Paper Structure (20 sections, 9 equations, 3 figures, 2 tables)

This paper contains 20 sections, 9 equations, 3 figures, 2 tables.

Figures (3)

  • Figure 1: A-i Image sequences from standard VPR datasets (Nordland, Oxford RobotCar) are filtered and processed to be converted into A-ii spikes where the pixel intensity determines amplitude. A-iii In order to temporally encode spikes to an abstracted theta oscillation, amplitudes determine the spike timing during a timestep. B-i Once spikes have been generated, they are passed into a SNN with 3 layers; an input, feature layer, and a one-hot encoded output layer where each output neuron represents one place.

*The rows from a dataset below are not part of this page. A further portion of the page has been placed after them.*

/-- Opcodes $F0 to $FF of `OPCODE_MAP`; the arguments are the bytes after the opcode. -/
def opcodeRowF : List (Byte → Byte → Instr) := [
  fun b _ => .beq b,
  fun b _ => .sbcIndY b,
  fun b _ => .sbcIzp b,
  fun _ _ => .unmappedF3,
  fun _ _ => .unmappedF4,
  fun b _ => .sbcZpX b,
  fun b _ => .incZpX b,
  fun b _ => .smb7 b,
  fun _ _ => .sed,
  fun b c => .sbcAbsY (wordOf c b),
  fun _ _ => .plx,
  fun _ _ => .unmappedFB,
  fun _ _ => .unmappedFC,
  fun b c => .sbcAbsX (wordOf c b),
  fun b c => .incAbsX (wordOf c b),
  fun b c => .bbs7 b c]

/-- `OPCODE_MAP` (R168): what each of the 256 opcode values builds from the two bytes that may follow it. -/
def opcodeMap : List (Byte → Byte → Instr) :=
  opcodeRow0 ++ opcodeRow1 ++ opcodeRow2 ++ opcodeRow3 ++ opcodeRow4 ++ opcodeRow5 ++ opcodeRow6 ++ opcodeRow7 ++
  opcodeRow8 ++ opcodeRow9 ++ opcodeRowA ++ opcodeRowB ++ opcodeRowC ++ opcodeRowD ++ opcodeRowE ++ opcodeRowF

/-- The instruction of an opcode and its operand bytes; bytes the format does not have are ignored. The map has 256
entries, so the default is never taken. -/
def decodeOp (op b c : Byte) : Instr := (opcodeMap.getD op.toNat fun _ _ => .nop) b c

/-- The words of an instruction: the opcode and its operand bytes in address order (R142 to R144). -/
def encode : Instr → List Byte
  | .ldaIndX z => [0xA1#8, z]
  | .ldaZp z => [0xA5#8, z]
  | .ldaImm v => [0xA9#8, v]
  | .ldaAbs a => [0xAD#8, loByte a, hiByte a]
  | .ldaIndY z => [0xB1#8, z]
  | .ldaIzp z => [0xB2#8, z]
  | .ldaZpX z => [0xB5#8, z]
  | .ldaAbsY a => [0xB9#8, loByte a, hiByte a]
  | .ldaAbsX a => [0xBD#8, loByte a, hiByte a]
  | .ldxImm v => [0xA2#8, v]
  | .ldxZp z => [0xA6#8, z]
  | .ldxAbs a => [0xAE#8, loByte a, hiByte a]
  | .ldxZpY z => [0xB6#8, z]
  | .ldxAbsY a => [0xBE#8, loByte a, hiByte a]
  | .ldyImm v => [0xA0#8, v]
  | .ldyZp z => [0xA4#8, z]
  | .ldyAbs a => [0xAC#8, loByte a, hiByte a]
  | .ldyZpX z => [0xB4#8, z]
  | .ldyAbsX a => [0xBC#8, loByte a, hiByte a]
  | .staIndX z => [0x81#8, z]
  | .staZp z => [0x85#8, z]
  | .staAbs a => [0x8D#8, loByte a, hiByte a]
  | .staIndY z => [0x91#8, z]
  | .staIzp z => [0x92#8, z]
  | .staZpX z => [0x95#8, z]
  | .staAbsY a => [0x99#8, loByte a, hiByte a]
  | .staAbsX a => [0x9D#8, loByte a, hiByte a]
  | .stxZp z => [0x86#8, z]
  | .stxAbs a => [0x8E#8, loByte a, hiByte a]
  | .stxZpY z => [0x96#8, z]
  | .styZp z => [0x84#8, z]
  | .styAbs a => [0x8C#8, loByte a, hiByte a]
  | .styZpX z => [0x94#8, z]
  | .stzZp z => [0x64#8, z]
  | .stzZpX z => [0x74#8, z]
  | .stzAbs a => [0x9C#8, loByte a, hiByte a]
  | .stzAbsX a => [0x9E#8, loByte a, hiByte a]
  | .adcIndX z => [0x61#8, z]
  | .adcZp z => [0x65#8, z]
  | .adcImm v => [0x69#8, v]
  | .adcAbs a => [0x6D#8, loByte a, hiByte a]
  | .adcIndY z => [0x71#8, z]
  | .adcIzp z => [0x72#8, z]
  | .adcZpX z => [0x75#8, z]
  | .adcAbsY a => [0x79#8, loByte a, hiByte a]
  | .adcAbsX a => [0x7D#8, loByte a, hiByte a]
  | .sbcIndX z => [0xE1#8, z]
  | .sbcZp z => [0xE5#8, z]
  | .sbcImm v => [0xE9#8, v]
  | .sbcAbs a => [0xED#8, loByte a, hiByte a]
  | .sbcIndY z => [0xF1#8, z]
  | .sbcIzp z => [0xF2#8, z]
  | .sbcZpX z => [0xF5#8, z]
  | .sbcAbsY a => [0xF9#8, loByte a, hiByte a]
  | .sbcAbsX a => [0xFD#8, loByte a, hiByte a]
  | .incAcc => [0x1A#8]
  | .incZp z => [0xE6#8, z]
  | .incAbs a => [0xEE#8, loByte a, hiByte a]
  | .incZpX z => [0xF6#8, z]
  | .incAbsX a => [0xFE#8, loByte a, hiByte a]
  | .decAcc => [0x3A#8]
  | .decZp z => [0xC6#8, z]
  | .decAbs a => [0xCE#8, loByte a, hiByte a]
  | .decZpX z => [0xD6#8, z]
  | .decAbsX a => [0xDE#8, loByte a, hiByte a]
  | .inx => [0xE8#8]
  | .iny => [0xC8#8]
  | .dex => [0xCA#8]
  | .dey => [0x88#8]
  | .andIndX z => [0x21#8, z]
  | .andZp z => [0x25#8, z]
  | .andImm v => [0x29#8, v]
  | .andAbs a => [0x2D#8, loByte a, hiByte a]
  | .andIndY z => [0x31#8, z]
  | .andIzp z => [0x32#8, z]
  | .andZpX z => [0x35#8, z]
  | .andAbsY a => [0x39#8, loByte a, hiByte a]
  | .andAbsX a => [0x3D#8, loByte a, hiByte a]
  | .oraIndX z => [0x01#8, z]
  | .oraZp z => [0x05#8, z]
  | .oraImm v => [0x09#8, v]
  | .oraAbs a => [0x0D#8, loByte a, hiByte a]
  | .oraIndY z => [0x11#8, z]
  | .oraIzp z => [0x12#8, z]
  | .oraZpX z => [0x15#8, z]
  | .oraAbsY a => [0x19#8, loByte a, hiByte a]
  | .oraAbsX a => [0x1D#8, loByte a, hiByte a]
  | .eorIndX z => [0x41#8, z]
  | .eorZp z => [0x45#8, z]
  | .eorImm v => [0x49#8, v]
  | .eorAbs a => [0x4D#8, loByte a, hiByte a]
  | .eorIndY z => [0x51#8, z]
  | .eorIzp z => [0x52#8, z]
  | .eorZpX z => [0x55#8, z]
  | .eorAbsY a => [0x59#8, loByte a, hiByte a]
  | .eorAbsX a => [0x5D#8, loByte a, hiByte a]
  | .aslZp z => [0x06#8, z]
  | .aslAcc => [0x0A#8]
  | .aslAbs a => [0x0E#8, loByte a, hiByte a]
  | .aslZpX z => [0x16#8, z]
  | .aslAbsX a => [0x1E#8, loByte a, hiByte a]
  | .lsrZp z => [0x46#8, z]
  | .lsrAcc => [0x4A#8]
  | .lsrAbs a => [0x4E#8, loByte a, hiByte a]
  | .lsrZpX z => [0x56#8, z]
  | .lsrAbsX a => [0x5E#8, loByte a, hiByte a]
  | .rolZp z => [0x26#8, z]
  | .rolAcc => [0x2A#8]
  | .rolAbs a => [0x2E#8, loByte a, hiByte a]
  | .rolZpX z => [0x36#8, z]
  | .rolAbsX a => [0x3E#8, loByte a, hiByte a]
  | .rorZp z => [0x66#8, z]
  | .rorAcc => [0x6A#8]
  | .rorAbs a => [0x6E#8, loByte a, hiByte a]
  | .rorZpX z => [0x76#8, z]
  | .rorAbsX a => [0x7E#8, loByte a, hiByte a]
  | .cmpIndX z => [0xC1#8, z]
  | .cmpZp z => [0xC5#8, z]
  | .cmpImm v => [0xC9#8, v]
  | .cmpAbs a => [0xCD#8, loByte a, hiByte a]
  | .cmpIndY z => [0xD1#8, z]
  | .cmpIzp z => [0xD2#8, z]
  | .cmpZpX z => [0xD5#8, z]
  | .cmpAbsY a => [0xD9#8, loByte a, hiByte a]
  | .cmpAbsX a => [0xDD#8, loByte a, hiByte a]
  | .cpxImm v => [0xE0#8, v]
  | .cpxZp z => [0xE4#8, z]
  | .cpxAbs a => [0xEC#8, loByte a, hiByte a]
  | .cpyImm v => [0xC0#8, v]
  | .cpyZp z => [0xC4#8, z]
  | .cpyAbs a => [0xCC#8, loByte a, hiByte a]
  | .bcc r => [0x90#8, r]
  | .bcs r => [0xB0#8, r]
  | .beq r => [0xF0#8, r]
  | .bne r => [0xD0#8, r]
  | .bmi r => [0x30#8, r]
  | .bpl r => [0x10#8, r]
  | .bvc r => [0x50#8, r]
  | .bvs r => [0x70#8, r]
  | .bra r => [0x80#8, r]
  | .bbr0 z r => [0x0F#8, z, r]
  | .bbr1 z r => [0x1F#8, z, r]
  | .bbr2 z r => [0x2F#8, z, r]
  | .bbr3 z r => [0x3F#8, z, r]
  | .bbr4 z r => [0x4F#8, z, r]
  | .bbr5 z r => [0x5F#8, z, r]
  | .bbr6 z r => [0x6F#8, z, r]
  | .bbr7 z r => [0x7F#8, z, r]
  | .bbs0 z r => [0x8F#8, z, r]
  | .bbs1 z r => [0x9F#8, z, r]
  | .bbs2 z r => [0xAF#8, z, r]
  | .bbs3 z r => [0xBF#8, z, r]
  | .bbs4 z r => [0xCF#8, z, r]
  | .bbs5 z r => [0xDF#8, z, r]
  | .bbs6 z r => [0xEF#8, z, r]
  | .bbs7 z r => [0xFF#8, z, r]
  | .jmpAbs a => [0x4C#8, loByte a, hiByte a]
  | .jmpInd a => [0x6C#8, loByte a, hiByte a]
  | .jmpAix a => [0x7C#8, loByte a, hiByte a]
  | .jsr a => [0x20#8, loByte a, hiByte a]
  | .rti => [0x40#8]
  | .brk => [0x00#8]
  | .rts => [0x60#8]
  | .pha => [0x48#8]
  | .php => [0x08#8]
  | .phx => [0xDA#8]
  | .phy => [0x5A#8]
  | .pla => [0x68#8]
  | .plx => [0xFA#8]
  | .plp => [0x28#8]
  | .ply => [0x7A#8]
  | .clc => [0x18#8]
  | .sec => [0x38#8]
  | .cli => [0x58#8]
  | .sei => [0x78#8]
  | .cld => [0xD8#8]
  | .sed => [0xF8#8]
  | .clv => [0xB8#8]
  | .tax => [0xAA#8]
  | .tay => [0xA8#8]
  | .txa => [0x8A#8]
  | .tya => [0x98#8]
  | .tsx => [0xBA#8]
  | .txs => [0x9A#8]
  | .bitZp z => [0x24#8, z]
  | .bitAbs a => [0x2C#8, loByte a, hiByte a]
  | .bitZpX z => [0x34#8, z]
  | .bitAbsX a => [0x3C#8, loByte a, hiByte a]
  | .bitImm v => [0x89#8, v]
  | .trbZp z => [0x14#8, z]
  | .trbAbs a => [0x1C#8, loByte a, hiByte a]
  | .tsbZp z => [0x04#8, z]
  | .tsbAbs a => [0x0C#8, loByte a, hiByte a]
  | .rmb0 z => [0x07#8, z]
  | .rmb1 z => [0x17#8, z]
  | .rmb2 z => [0x27#8, z]
  | .rmb3 z => [0x37#8, z]
  | .rmb4 z => [0x47#8, z]
  | .rmb5 z => [0x57#8, z]
  | .rmb6 z => [0x67#8, z]
  | .rmb7 z => [0x77#8, z]
  | .smb0 z => [0x87#8, z]
  | .smb1 z => [0x97#8, z]
  | .smb2 z => [0xA7#8, z]
  | .smb3 z => [0xB7#8, z]
  | .smb4 z => [0xC7#8, z]
  | .smb5 z => [0xD7#8, z]
  | .smb6 z => [0xE7#8, z]
  | .smb7 z => [0xF7#8, z]
  | .nop => [0xEA#8]
  | .wai => [0xCB#8]
  | .unmapped02 => [0x02#8]
  | .unmapped03 => [0x03#8]
  | .unmapped0B => [0x0B#8]
  | .unmapped13 => [0x13#8]
  | .unmapped1B => [0x1B#8]
  | .unmapped22 => [0x22#8]
  | .unmapped23 => [0x23#8]
  | .unmapped2B => [0x2B#8]
  | .unmapped33 => [0x33#8]
  | .unmapped3B => [0x3B#8]
  | .unmapped42 => [0x42#8]
  | .unmapped43 => [0x43#8]
  | .unmapped44 => [0x44#8]
  | .unmapped4B => [0x4B#8]
  | .unmapped53 => [0x53#8]
  | .unmapped54 => [0x54#8]
  | .unmapped5B => [0x5B#8]
  | .unmapped5C => [0x5C#8]
  | .unmapped62 => [0x62#8]
  | .unmapped63 => [0x63#8]
  | .unmapped6B => [0x6B#8]
  | .unmapped73 => [0x73#8]
  | .unmapped7B => [0x7B#8]
  | .unmapped82 => [0x82#8]
  | .unmapped83 => [0x83#8]
  | .unmapped8B => [0x8B#8]
  | .unmapped93 => [0x93#8]
  | .unmapped9B => [0x9B#8]
  | .unmappedA3 => [0xA3#8]
  | .unmappedAB => [0xAB#8]
  | .unmappedB3 => [0xB3#8]
  | .unmappedBB => [0xBB#8]
  | .unmappedC2 => [0xC2#8]
  | .unmappedC3 => [0xC3#8]
  | .unmappedD3 => [0xD3#8]
  | .unmappedD4 => [0xD4#8]
  | .unmappedDB => [0xDB#8]
  | .unmappedDC => [0xDC#8]
  | .unmappedE2 => [0xE2#8]
  | .unmappedE3 => [0xE3#8]
  | .unmappedEB => [0xEB#8]
  | .unmappedF3 => [0xF3#8]
  | .unmappedF4 => [0xF4#8]
  | .unmappedFB => [0xFB#8]
  | .unmappedFC => [0xFC#8]
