/-- `LineStep()` (R434). -/
def Video.lineStep (cfg : Params) (v : Video) : Video :=
  let v := Video.endOfFrame cfg { v with scanY := v.scanY + 1 }
  let eff := v.effLine cfg
  let v := if 0 ≤ eff ∧ eff < cfg.screenHeight then v.composeLine cfg eff.toNat else v
  let v := if eff = cfg.screenHeight then v.endOfVisible else v
  v.rasterCompare cfg eff

/-- The pixel clock of the mode (R431), in the unit of the CPU clock. -/
def Video.pixelFreq (v : Video) (cfg : Params) : Nat := if v.ntsc then cfg.pixelFreqNtsc else cfg.pixelFreqVga

/-- `VideoStep()` (R432): `scan_x` moves by `pixelFreq / cpuFreq` and wraps when it is strictly above `SCAN_WIDTH`. -/
def Video.step (cfg : Params) (v : Video) : Video :=
  let x := v.scanXNum + v.pixelFreq cfg
  if cfg.scanWidth * cfg.cpuFreq < x then
    Video.lineStep cfg { v with scanXNum := x - cfg.scanWidth * cfg.cpuFreq }
  else { v with scanXNum := x }

/-- `n` video steps. -/
def Video.steps (cfg : Params) (n : Nat) (v : Video) : Video :=
  match n with
  | 0 => v
  | n + 1 => Video.steps cfg n (v.step cfg)

end Sys2Proof.Machine
end

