-- ==== Sys2Proof/Machine/Step.lean ====
section
/-! DEFINITION. The step of the machine, `exec(budget)`, and the word that the next step fetches. Everything they do is
in `Machine/Schedule.lean`. -/

namespace Sys2Proof.Machine

/-- One step: the host's actions, then `machine_tick()` of the reference schedule or what `HOST_SCHEDULE` says
(`60_exceptions.md` R546, R560). -/
def step (s : State) : Host.Outcome State Fault Refusal := stepWith exec s

/-- The CPU's `step()` (`30_encoding.md` R140, R141). -/
def cpuStep (s : State) : Host.Outcome State Fault Refusal := cpuStepWith exec s

/-- `exec(budget)` (`60_exceptions.md` R558) in at most `steps` CPU steps. -/
def execBudgetWithin (steps budget : Nat) (s : State) : Host.Outcome State Fault Refusal :=
  execBudgetWithinWith exec steps budget s

/-- `exec(budget)` (`60_exceptions.md` R558) ends in `t`, after any number of CPU steps. -/
def ExecEnds (budget : Nat) (s t : State) : Prop := ExecEndsWith exec budget s t

/-- `exec(budget)` (`60_exceptions.md` R558), evaluated: one CPU step for each cycle to the goal at most. -/
def execBudget (budget : Nat) (s : State) : Host.Outcome State Fault Refusal := execBudgetWith exec budget s

/-- `s` with the instruction of a table word where the next step fetches, so that `step` runs exactly it (log 23). -/
def State.withFetchWord (s : State) (nbits w : Nat) : State := placeInstruction (tableBytes nbits w) s

end Sys2Proof.Machine
end

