-- ==== Sys2Proof/Certificates/Slice0/Obligations.lean ====
section
/-! DEFINITION. The statements for the provers. Where a statement says `exec i s`, `s` is the machine after the fetch:
`PC` is the address of the next instruction and `ICOUNT` counts this one (`30_encoding.md` R140, R144). The shapes that
several instructions share are named first, in `Sys2Proof.Claims`. -/

open Sys2Proof Sys2Proof.Machine Sys2Proof.Config

namespace Sys2Proof.Claims

/-- The default cost of each opcode value, sixteen a line (R165). -/
def costs : List Nat :=
  [7, 6, 2, 2, 5, 3, 5, 5, 3, 2, 2, 2, 6, 4, 6, 5] ++
  [2, 5, 5, 2, 5, 4, 6, 5, 2, 4, 2, 2, 6, 4, 6, 5] ++
  [6, 6, 2, 2, 3, 3, 5, 5, 4, 2, 2, 2, 4, 4, 6, 5] ++
  [2, 5, 5, 2, 4, 4, 6, 5, 2, 4, 2, 2, 4, 4, 6, 5] ++
  [6, 6, 2, 2, 2, 3, 5, 5, 3, 2, 2, 2, 3, 4, 6, 5] ++
  [2, 5, 5, 2, 2, 4, 6, 5, 2, 4, 3, 2, 2, 4, 6, 5] ++
  [6, 6, 2, 2, 3, 3, 5, 5, 4, 2, 2, 2, 6, 4, 6, 5] ++
  [2, 5, 5, 2, 4, 4, 6, 5, 2, 4, 4, 2, 6, 4, 6, 5] ++
  [2, 6, 2, 2, 3, 3, 3, 5, 2, 2, 2, 2, 4, 4, 4, 5] ++
  [2, 6, 5, 2, 4, 4, 4, 5, 2, 5, 2, 2, 4, 5, 5, 5] ++
  [2, 6, 2, 2, 3, 3, 3, 5, 2, 2, 2, 2, 4, 4, 4, 5] ++
  [2, 5, 5, 2, 4, 4, 4, 5, 2, 4, 2, 2, 4, 4, 4, 5] ++
  [2, 6, 2, 2, 3, 3, 5, 5, 2, 2, 2, 3, 4, 4, 6, 5] ++
  [2, 5, 5, 2, 2, 4, 6, 5, 2, 4, 3, 2, 2, 4, 7, 5] ++
  [2, 6, 2, 2, 3, 3, 5, 5, 2, 2, 2, 2, 4, 4, 6, 5] ++
  [2, 5, 5, 2, 2, 4, 6, 5, 2, 4, 4, 2, 2, 4, 7, 5]

/-- The opcodes that pay a crossed page by default, those with a `+` in the table of R165. -/
def paying : List Nat :=
  [0x11, 0x19, 0x1D, 0x1E, 0x31, 0x39, 0x3C, 0x3D, 0x3E, 0x51, 0x59, 0x5D, 0x5E, 0x71,
   0x79, 0x7D, 0x7E, 0xB1, 0xB9, 0xBC, 0xBD, 0xBE, 0xD1, 0xD9, 0xDD, 0xF1, 0xF9, 0xFD]

/-- The number of bytes of the instructions with each opcode value, sixteen a line: the mode of the opcode in the map of
R168, and the column "Bytes" of R145 for the mode. -/
def lengths : List Nat :=
  [1, 2, 1, 1, 2, 2, 2, 2, 1, 2, 1, 1, 3, 3, 3, 3] ++
  [2, 2, 2, 1, 2, 2, 2, 2, 1, 3, 1, 1, 3, 3, 3, 3] ++
  [3, 2, 1, 1, 2, 2, 2, 2, 1, 2, 1, 1, 3, 3, 3, 3] ++
  [2, 2, 2, 1, 2, 2, 2, 2, 1, 3, 1, 1, 3, 3, 3, 3] ++
  [1, 2, 1, 1, 1, 2, 2, 2, 1, 2, 1, 1, 3, 3, 3, 3] ++
  [2, 2, 2, 1, 1, 2, 2, 2, 1, 3, 1, 1, 1, 3, 3, 3] ++
  [1, 2, 1, 1, 2, 2, 2, 2, 1, 2, 1, 1, 3, 3, 3, 3] ++
  [2, 2, 2, 1, 2, 2, 2, 2, 1, 3, 1, 1, 3, 3, 3, 3] ++
  [2, 2, 1, 1, 2, 2, 2, 2, 1, 2, 1, 1, 3, 3, 3, 3] ++
  [2, 2, 2, 1, 2, 2, 2, 2, 1, 3, 1, 1, 3, 3, 3, 3] ++
  [2, 2, 2, 1, 2, 2, 2, 2, 1, 2, 1, 1, 3, 3, 3, 3] ++
  [2, 2, 2, 1, 2, 2, 2, 2, 1, 3, 1, 1, 3, 3, 3, 3] ++
  [2, 2, 1, 1, 2, 2, 2, 2, 1, 2, 1, 1, 3, 3, 3, 3] ++
  [2, 2, 2, 1, 1, 2, 2, 2, 1, 3, 1, 1, 1, 3, 3, 3] ++
  [2, 2, 1, 1, 2, 2, 2, 2, 1, 2, 1, 1, 3, 3, 3, 3] ++
  [2, 2, 2, 1, 1, 2, 2, 2, 1, 3, 1, 1, 1, 3, 3, 3]

/-- `CYCLES` after an instruction with this opcode that pays `extra` cycles above its base cost. -/
def cyclesAfter (s : State) (op extra : Nat) : Counter :=
  s.cpu.cycles + BitVec.ofNat 32 (s.cfg.baseCost.getD op 0 + extra)

/-- One cycle more where the opcode pays the page-crossing penalty and its mode crossed a page. -/
def crossing (s : State) (op : Nat) (cross : Bool) : Nat := if op ∈ s.cfg.penalty ∧ cross = true then 1 else 0

/-- The flags with N and Z taken from a byte. -/
def nzOf (v : Byte) (f : Flags) : Flags := { f with n := v.msb, z := decide (v = 0) }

B-ii In order to scale the system for large datasets, we train individual expert module SNNs of up to 1000 places from subsets of an entire reference dataset.
  • Figure 2: A Comparison of training times for 3300 places from the Nordland dataset our system against state-of-the-art (VPRSNN hussaini2022ensembles). VPRSNN trained in 360 mins, VPRTempo on a CPU trained in 60 mins, with our best performance of $\approx$1 min when VPRTempo runs on a GPU. B Querying speed 2700 places: VPRSNN 2 Hz, VPRTempo CPU at 353 Hz, and VPRTempo GPU queried at 1634 Hz. C Increasing the number of places scales the training time with a time complexity of $\mathcal{O}(n)$ and inference time increases with a time complexity of $\mathcal{O}(\log\! n)$.
  • Figure 3: A Example database and query image from the Nordland dataset (left) that are patch-normalized for network training (right). B Ground truth (GT, left) and descriptor similarity matrix from testing 3300 query images (right). C Precision-recall curves comparing our network with sum of absolute differences (SAD 6224623), NetVLAD Arandjelovic16, Generalized Contrastive Loss (GCL leyvavallina2021gcl), and VPRSNN hussaini2022ensembles. D Recall at N curves comparing methods as in C.